Then make side-effect ports enforce it.

public final class EmailNotificationAdapter implements NotificationPort {
    @Override
    public void send(NotificationCommand command, RequestContext context) {
        if (context.isShadow()) {
            throw new IllegalStateException("Shadow execution must not send notifications");
        }
        // send email
    }
}

Do not rely on developer memory.

Make illegal side effects fail loudly.

7.2 Shadow Comparison

For read-side replacement, compare:

response shape
semantic equality
latency
dependency calls
authorization decisions
redaction behavior
result ordering
pagination tokens

Example comparison record:

{
  "comparison_id": "cmp_20260705_00091",
  "operation": "GET /cases/{caseId}/summary",
  "stable_status": 200,
  "shadow_status": 200,
  "semantic_match": false,
  "diff_type": "missing_escalation_flag",
  "stable_latency_ms": 87,
  "shadow_latency_ms": 143,
  "trace_id": "6df4..."
}

Shadow traffic should produce evidence, not just confidence.

8. Feature Flags

Feature flags separate deployment from release.

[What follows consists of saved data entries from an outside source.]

/-- A valid entry is malformed (R233). -/
def pteMalformed (level : Nat) (e : Dword) : Bool :=
  let leaf := bit e 1
  let pa := bits e 51 12
  (leaf && level == 4) || (!leaf && level == 1) || bit e 8 || bits e 11 10 != 0 || bits e 55 52 != 0
    || bits e 7 6 == 3 || (bit e 5 && level != 1)
    || (leaf && ((level == 3 && pa % 262144 != 0) || (level == 2 && pa % 512 != 0)))

/-- Pages below a leaf of a level, in units of 4 KiB. -/
def leafPages (level : Nat) : Nat := if level == 3 then 262144 else if level == 2 then 512 else 1

/-- The sixteen entries of a 64 KiB group agree (R233). -/
def State.c64Ok (s : State) (die : Option Nat) (base : Nat) : Bool :=
  let e0 := (s.walkWord die base).1
  bits e0 51 12 % 16 == 0 && (List.range 16).all fun k =>
    let e := s.walkWord die (base + 8 * k)
    e.2 && bit e.1 0 && bit e.1 1 && bit e.1 5 && !pteMalformed 1 e.1
      && bits e.1 7 0 == bits e0 7 0 && bits e.1 51 12 == bits e0 51 12 + k

/-- The translation that a leaf gives to a page. -/
def leafEntry (slot vpage pa pages : Nat) (e : Dword) : TlbEntry :=
  { slot, vpage, pa, w := bit e 2, x := bit e 3, u := bit e 4, mt := bits e 7 6, pages }

/-- A level-1 group of which some entry has C64 set and which does not form a 64 KiB page (R233). -/
def State.c64Broken (s : State) (die : Option Nat) (base : Nat) : Bool :=
  !s.c64Ok die base && (List.range 16).any fun k =>
    let e := s.walkWord die (base + 8 * k)
    e.2 && bit e.1 0 && bit e.1 1 && bit e.1 5
/-- The first entry of a broken group read as a 64 KiB page, for page k of it; none where it is not valid. It is malformed
as any entry is, and is not asked for C64 or for an aligned base (R233, log entry 104). -/
def State.firstEntry (s : State) (die : Option Nat) (slot vpage base k : Nat) : Option Tr :=
  let e := s.walkWord die base
  if !e.2 then some .malformed
  else if !bit e.1 0 then none
  else if pteMalformed 1 e.1 then some .malformed
  else some (.ok (leafEntry slot vpage (4096 * (bits e.1 51 12 + k)) 16 e.1))
/-- The walk below a table (R233); `first` is the device's choice for each page of a broken 64 KiB group. -/
def State.walkFrom (s : State) (die : Option Nat) (slot vpage : Nat) (first : Bool) : Nat → Nat → Tr
  | 0, _ => .malformed
  | level + 1, table =>
    let l := level + 1
    let idx := if l == 4 then vpage / 134217728 % 131072 else vpage / 512 ^ level % 512
    let ea := table + 8 * idx
    let e := s.walkWord die ea
    let group := table + 8 * (idx / 16 * 16)
    let byFirst := if l == 1 && first && s.c64Broken die group then s.firstEntry die slot vpage group (idx % 16) else none
    if byFirst.isSome then byFirst.getD .unmapped
    else if !e.2 then .malformed
    else if !bit e.1 0 then (if bit e.1 9 then .absent (ea / 128) else .unmapped)
    else if pteMalformed l e.1 then .malformed
    else if bit e.1 1 then
      .ok (leafEntry slot vpage (4096 * (bits e.1 51 12 + vpage % leafPages l))
        (if bit e.1 5 && s.c64Ok die group then 16 else leafPages l) e.1)
    else s.walkFrom die slot vpage first level (4096 * bits e.1 51 12)

/-- The walk of a context slot (R231, R233). A disabled slot and a bad slot entry end malformed. -/
def State.walk (s : State) (die : Option Nat) (slot : Nat) (vpage : Nat) (first : Bool) : Tr :=
  let ea := s.sys.ctxTable.toNat + 16 * slot
  let e := s.walkWord die ea
  let f := s.walkWord die (ea + 8)
  if !e.2 || !f.2 || f.1 != 0 || bits e.1 11 1 != 0 || bits e.1 63 52 != 0 || !bit e.1 0
      || !s.inMem (4096 * bits e.1 51 12) 1 then .malformed
  else s.walkFrom die slot vpage first 4 (4096 * bits e.1 51 12)

/-- The walk as the device makes it: where a broken 64 KiB group leaves two outcomes, a free one (R233). -/
def State.walkAny (s : State) (die : Option Nat) (slot vp : Nat) : State × Tr :=
  let a := s.walk die slot vp false
  let b := s.walk die slot vp true
  if a == b then (s, a) else (s.free.2, if Config.c64First s.free.1 then b else a)

/-- A translation by a core, kept in its translation cache when valid; a hub agent keeps none. Where the
tables no longer give what the cache holds, each access uses the one or the other freely (R236). -/
def State.translate (s : State) (g : Option Nat) (slot : Nat) (va : Nat) : State × Tr :=
  let vp := va / 4096
  let w := s.walkAny (g.map dieOf) slot vp
  match g with
  | none => w
  | some g =>
    match (s.core g).tlb.find? fun e => e.slot == slot && e.vpage == vp with
    | some e =>
      if w.2 == .ok e then w
      else (w.1.free.2, if Config.newTable w.1.free.1 then w.2 else .ok e)
    | none =>
      match w.2 with
      | .ok e => (w.1.modCore g fun c => { c with tlb := c.tlb ++ [e] }, w.2)
      | _ => w

/-! The hub window (R460, R465, R480, R481). -/

/-- Slots of a stop that flits take: private slots of either channel, pool slots, escape slots (R461). -/
def State.ringUse (s : State) (g : Nat) : Nat × Nat × Nat × Nat :=
  ((s.fab.packets.filter fun p => p.cluster == clusterOf g).flatMap fun p => p.flits).foldl
    (fun (u : Nat × Nat × Nat × Nat) f =>
      match f.place with
      | .slot st vc pool =>
        if st != stopOf g then u
        else if pool then (u.1, u.2.1, u.2.2.1 + 1, u.2.2.2)
        else if vc == 0 then (u.1 + 1, u.2) else (u.1, u.2.1 + 1, u.2.2)
      | .escape st => if st == stopOf g then (u.1, u.2.1, u.2.2.1, u.2.2.2 + 1) else u
      | _ => u) (0, 0, 0, 0)

/-- RING_STAT of a stop (R465). -/
def State.ringStat (s : State) (g : Nat) : Dword :=
  let st := s.stop g
  let u := if st.useAt == s.cycle + 1 then st.use else s.ringUse g
  let sched := (s.section (clusterOf g)).t0.isSome
  BitVec.ofNat 64 ((16 - u.2.2.1) + 2 ^ 5 * (4 - u.1) + 2 ^ 8 * (4 - u.2.1) + 2 ^ 11 * (2 - u.2.2.2)
    + 2 ^ 13 * (if sched then 1 else 0) + 2 ^ 16 * min st.sdrop 65535 + 2 ^ 32 * (st.escin % 65536)
    + 2 ^ 48 * (st.norcv % 65536))

/-- A register of the hub window at a byte offset from its base; zero where none lies (R460). -/
def State.hubRead (s : State) (o : Nat) : Dword :=
  if o % 8 != 0 then 0
  else if o < 8 * 768 then s.ringStat (o / 8)
  else if 0x100000 ≤ o && o < 0x101000 then
    let q := s.queue ((o - 0x100000) / 64)
    match (o % 64) / 8 with
    | 0 => q.base
    | 1 => q.ctl
    | 2 => q.cpl
    | 3 => BitVec.ofNat 64 (q.next % 2 ^ 32 + 2 ^ 32 * min q.stale 65535)
    | _ => 0
  else if 0x200000 ≤ o && o < 0x200400 then
    let p := s.peer ((o - 0x200000) / 64)
    match (o % 64) / 8 with
    | 0 => BitVec.ofNat 64 ((if p.en then 1 else 0) + (if p.link then 2 else 0) + (if p.coll then 4 else 0))
    | 1 => p.win
    | 2 => p.lim
    | _ => 0
  else if o == 0x300000 then s.hub.devId.zeroExtend 64
  else 0

/-- Bits [51:12] of a value: a page address (R481). -/
def pageBits (x : Dword) : Dword := x &&& 0x000FFFFFFFFFF000#64

/-- Bits of a value kept by a register. -/
def keepBits (x : Dword) (hi lo : Nat) : Dword := BitVec.ofNat 64 (bits x hi lo * 2 ^ lo)

/-- A write of CQ_BASE, CQ_CTL or CQ_CPL, numbered 0 to 2 (R480). A disabled queue that is written with EN = 1 and a LOG2 outside
its limits keeps EN at 0 and its NEXT (DESIGN CHOICE, log entry 115). -/
def State.cqWrite (s : State) (q r : Nat) (x : Dword) : State :=
  let q := s.queue q
  let en := bit q.ctl 0
  match r with
  | 0 => if en then s else s.setQueue { q with base := keepBits x 51 12 }
  | 1 =>
    if en then s.setQueue { q with ctl := if bit x 0 then q.ctl else q.ctl &&& ~~~(1#64) }
    else
      let l := bits x 5 1
      let up := bit x 0 && 4 ≤ l && l ≤ 16
      let c : Dword := BitVec.ofNat 64 ((if up then 1 else 0) + 2 * l)
      if up then s.setQueue { q with ctl := c, next := 0, state := .reading, timer := none, kicked := false }
      else s.setQueue { q with ctl := c }
  | _ => if en then s else s.setQueue { q with cpl := keepBits x 51 4 }
/-- A write to the hub window: registers take their values at once (R6, R480, R460), KICK acts by its own step (R482). -/
def State.hubWrite (s : State) (o : Nat) (x : Dword) : State :=
  if o % 8 != 0 then s
  else if 0x100000 ≤ o && o < 0x101000 then
    let q := (o - 0x100000) / 64
    let r := (o % 64) / 8
    if r < 3 then s.cqWrite q r x else if r == 4 then s.post .kick q else s
  else if 0x200000 ≤ o && o < 0x200400 then
    let p := s.peer ((o - 0x200000) / 64)
    match (o % 64) / 8 with
    | 0 => s.setPeer { p with en := bit x 0 && !s.life.min, coll := bit x 2 }
    | 1 => s.setPeer { p with win := pageBits x }
    | 2 => s.setPeer { p with lim := pageBits x }
    | _ => s
  else if o == 0x300000 then { s with hub := { s.hub with devId := x.setWidth 5 } }
  else s

/-- A byte of the pose mailboxes (R395). -/
def State.mailboxByte (s : State) (pa : Nat) : PByte := clean (cell s.disp.mailbox (pa - 0x7000000000))

/-! Accesses at a physical address. -/

/-- A peer aperture takes the access: the port is enabled, its link up, the peer agrees (R484). -/
def State.peerOpen (s : State) (p pa : Nat) : Bool :=
  (s.peer p).en && (s.peer p).link && Config.peerAccepts p ((pa - 0x10000000000) % 0x8000000000)

/-- The memory type that governs an address: the apertures and the hub window are uncached (R459, R460). -/
def State.mtOf (s : State) (mt pa : Nat) : Nat := if s.range pa == .mem then mt else 1

/-- A load of n bytes by a core. A load that passes the core's L1 by lets go of its copy there, so that no later load
of the thread returns an older value (R251). -/
def State.loadPa (s : State) (g mt : Nat) (mark : Bool) (pa n : Nat) : State × List PByte :=
  match s.range pa with
  | .mem =>
    if mt == 0 then
      let s := (linesOf pa n).foldl (fun s l => s.wcFlushLine g l) s
      if mark then
        let s := (linesOf pa n).foldl (fun s l => (s.l1Drop g l).l2Fill (dieOf g) l) s
        (s, s.dieBytes (dieOf g) pa n)
      else s.l1Read g pa n
    else
      let s := (linesOf pa n).foldl (fun s l => (s.release1 g l).touchView l) s
      (s, s.llcBytes pa n)
  | .mailbox => (s, (List.range n).map fun i => s.mailboxByte (pa + i))
  | .hub => (s, (cleanBytes 8 (s.hubRead (pa - 0x7100000000)).toNat).take n)
  | .control | .peer _ => s.outsideBytes pa n
  | .none => (s, List.replicate n (clean 0))

/-- A store by a core (R220, R269); a view and a retired channel discard it at every level (R229, R517). -/
def State.storePa (s : State) (g mt : Nat) (cls : BitVec 4) (pa : Nat) (bs : List PByte) : State :=
  match s.range pa with
  | .mem =>
    if mt == 0 then
      let s := (linesOf pa bs.length).foldl (fun s l => s.wcFlushLine g l) s
      if (s.viewAt pa).isSome || s.channelDead pa then s else (s.l1Update g pa bs).l2Write (dieOf g) pa bs
    else if mt == 1 then
      let s := (linesOf pa bs.length).foldl (fun s l => (s.release1 g l).breakMarks l fun k => k == dieOf g) s
      s.llcWrite (some (dieOf g)) pa bs
    else
      let line := pa / 128
      s.modCore g fun c =>
        let l := getOr (fun l => l.line == line)
          { line, data := 0, bad := 0, mask := 0, classes := 0, since := s.cycle } c.wc
        let l := (List.range bs.length).foldl (fun (l : WcLine) i =>
          let b := bs.getD i (clean 0)
          let o := (pa + i) % 128
          { l with data := setLineByte l.data o b.v, mask := l.mask ||| (1#128 <<< o),
                   bad := if b.bad then l.bad ||| (1#128 <<< o) else l.bad &&& ~~~(1#128 <<< o) }) l
        { c with wc := upd (fun k => k.line == line) { l with classes := l.classes ||| (1#16 <<< cls.toNat) } c.wc }
  | .hub => s.hubWrite (pa - 0x7100000000) (BitVec.ofNat 64 (natOf bs))
  | _ => s

/-- A read-modify-write of n bytes by a core, at its L2 slice or at the LLC (R222, R267): the old value,
and whether it was poisoned, in which case nothing is written. -/
def State.atomPa (s : State) (g : Nat) (llc : Bool) (pa n : Nat) (f : Nat → Nat) : State × Nat × Bool :=
  match s.range pa with
  | .mem =>
    let line := pa / 128
    let s := (s.wcFlushLine g line).l1Drop g line
    if llc || s.sliceDead (dieOf g) line then
      let s := (s.purgeLine line).touchView line
      let old := s.llcBytes pa n
      if anyBad old then (s, natOf old, true) else (s.llcWrite none pa (cleanBytes n (f (natOf old))), natOf old, false)
    else
      let s := s.l2Fill (dieOf g) line
      let old := s.dieBytes (dieOf g) pa n
      if anyBad old then (s, natOf old, true)
      else (s.l2Write (dieOf g) pa (cleanBytes n (f (natOf old))), natOf old, false)
  | .peer _ =>
    let r := s.outsideBytes pa n
    (r.1, natOf r.2, false)
  | _ => (s, 0, false)

/-- An atomic of a hub agent at the LLC: every L2 first writes back and drops the line (R103, R222, R311). -/
def State.atomLlc (s : State) (pa n : Nat) (f : Nat → Nat) : State × Nat × Bool :=
  let s := (s.purgeLine (pa / 128)).touchView (pa / 128)
  let old := s.llcBytes pa n
  if anyBad old then (s, natOf old, true) else (s.llcWrite none pa (cleanBytes n (f (natOf old))), natOf old, false)

/-- A fence's actions for the issuing core (R246, R247, R269, R373). It empties the core's write buffer of every class,
so that each write that happens before it has left the core (R246, R249). -/
def State.fenceCore (s : State) (g : Nat) (acq rel : Bool) (scope : Nat) (classes : BitVec 16) : State :=
  if classes == 0 then s
  else
    let s := s.wcFlush g (BitVec.allOnes 16)
    let s := if rel && 5 ≤ scope then s.writeBackDie (dieOf g) else s
    let s := if acq && 3 ≤ scope then s.l1Clear g else s
    if acq && 2 ≤ scope then { s with tex := { s.tex with lines := s.tex.lines.filter fun l => l.core != g } } else s

/-! Faults of an access, by the order of the checks of R266. -/

/-- The outcome of the checks of one access. -/
inductive Chk where
  | ok (pa mt : Nat)
  /-- Probe loads only: the walk ends at V = 0 (R237). -/
  | zero
  | bad (order : Nat) (code : Byte)
  | park (line : Nat)
  deriving DecidableEq, Repr

/-- Kinds of access for the permission column (R234, R269). -/
inductive Acc where
  | load | probe | mark | store | atom | cst | mon | fetch
  deriving DecidableEq, Repr

/-- The kind writes. -/
def Acc.writes : Acc → Bool
  | .store | .atom | .cst => true
  | _ => false

/-- Check 6 passes: permission, range and memory type (R223, R234, R269, R459, R460). -/
def State.permOk (s : State) (e : TlbEntry) (pa size : Nat) (priv : Bool) (k : Acc) : Bool :=
  let range := s.range pa
  let mt := s.mtOf e.mt pa
  (!k.writes || e.w) && (k != .fetch || e.x) && (priv || e.u)
    && (k == .mon || (match range with
        | .none => false
        | .hub => size == 8 && pa % 8 == 0 && (k == .load || k == .probe || k == .store)
        | .peer p => s.peerOpen p pa && k != .mark && k != .cst
        | .control => k != .atom && k != .mark && k != .cst
        | .mailbox => k != .atom && k != .mark && k != .cst
        | .mem => true))
    && (k != .atom || mt != 2) && ((k != .mark && k != .cst) || mt == 0)

/-- Checks 2, 3, 5, 6 and 7 of a memory access at a virtual address (R266), `misaligned` already decided. -/
def State.checkVa (s : State) (g slot : Nat) (priv : Bool) (k : Acc) (size : Nat) (misaligned : Bool)
    (va : Dword) : State × Chk :=
  if bits va 63 56 != 0 then (s, .bad 2 0x06)
  else if misaligned then (s, .bad 3 0x04)
  else
    let r := s.translate (some g) slot va.toNat
    match r.2 with
    | .malformed => (r.1, .bad 5 0x06)
    | .unmapped => (r.1, if k == .probe then .zero else .bad 5 0x06)
    | .absent line => (r.1, if k == .probe then .zero else .park line)
    | .ok e =>
      let pa := e.pa + va.toNat % 4096
      (r.1, if r.1.permOk e pa size priv k then .ok pa (r.1.mtOf e.mt pa) else .bad 6 0x05)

They allow code to exist in production while behavior remains disabled or selectively enabled.

Feature flags are not only booleans.

They can represent:

release toggle
experiment toggle
permission toggle
operational kill switch
migration toggle
tenant capability toggle
algorithm version selection
threshold value

8.1 Flag Taxonomy

Flag Type	Lifetime	Example	Risk
Release flag	Short	Enable new case summary UI	Stale dead code
Experiment flag	Short/medium	Try ranking algorithm B	Biased metrics
Ops flag	Long	Disable external enrichment	Misuse as business logic
Permission flag	Long	Tenant has advanced workflow	Authorization confusion
Migration flag	Short	Read from new projection	Split-brain state

Each flag needs an owner and removal plan.

A feature flag without expiry becomes hidden architecture.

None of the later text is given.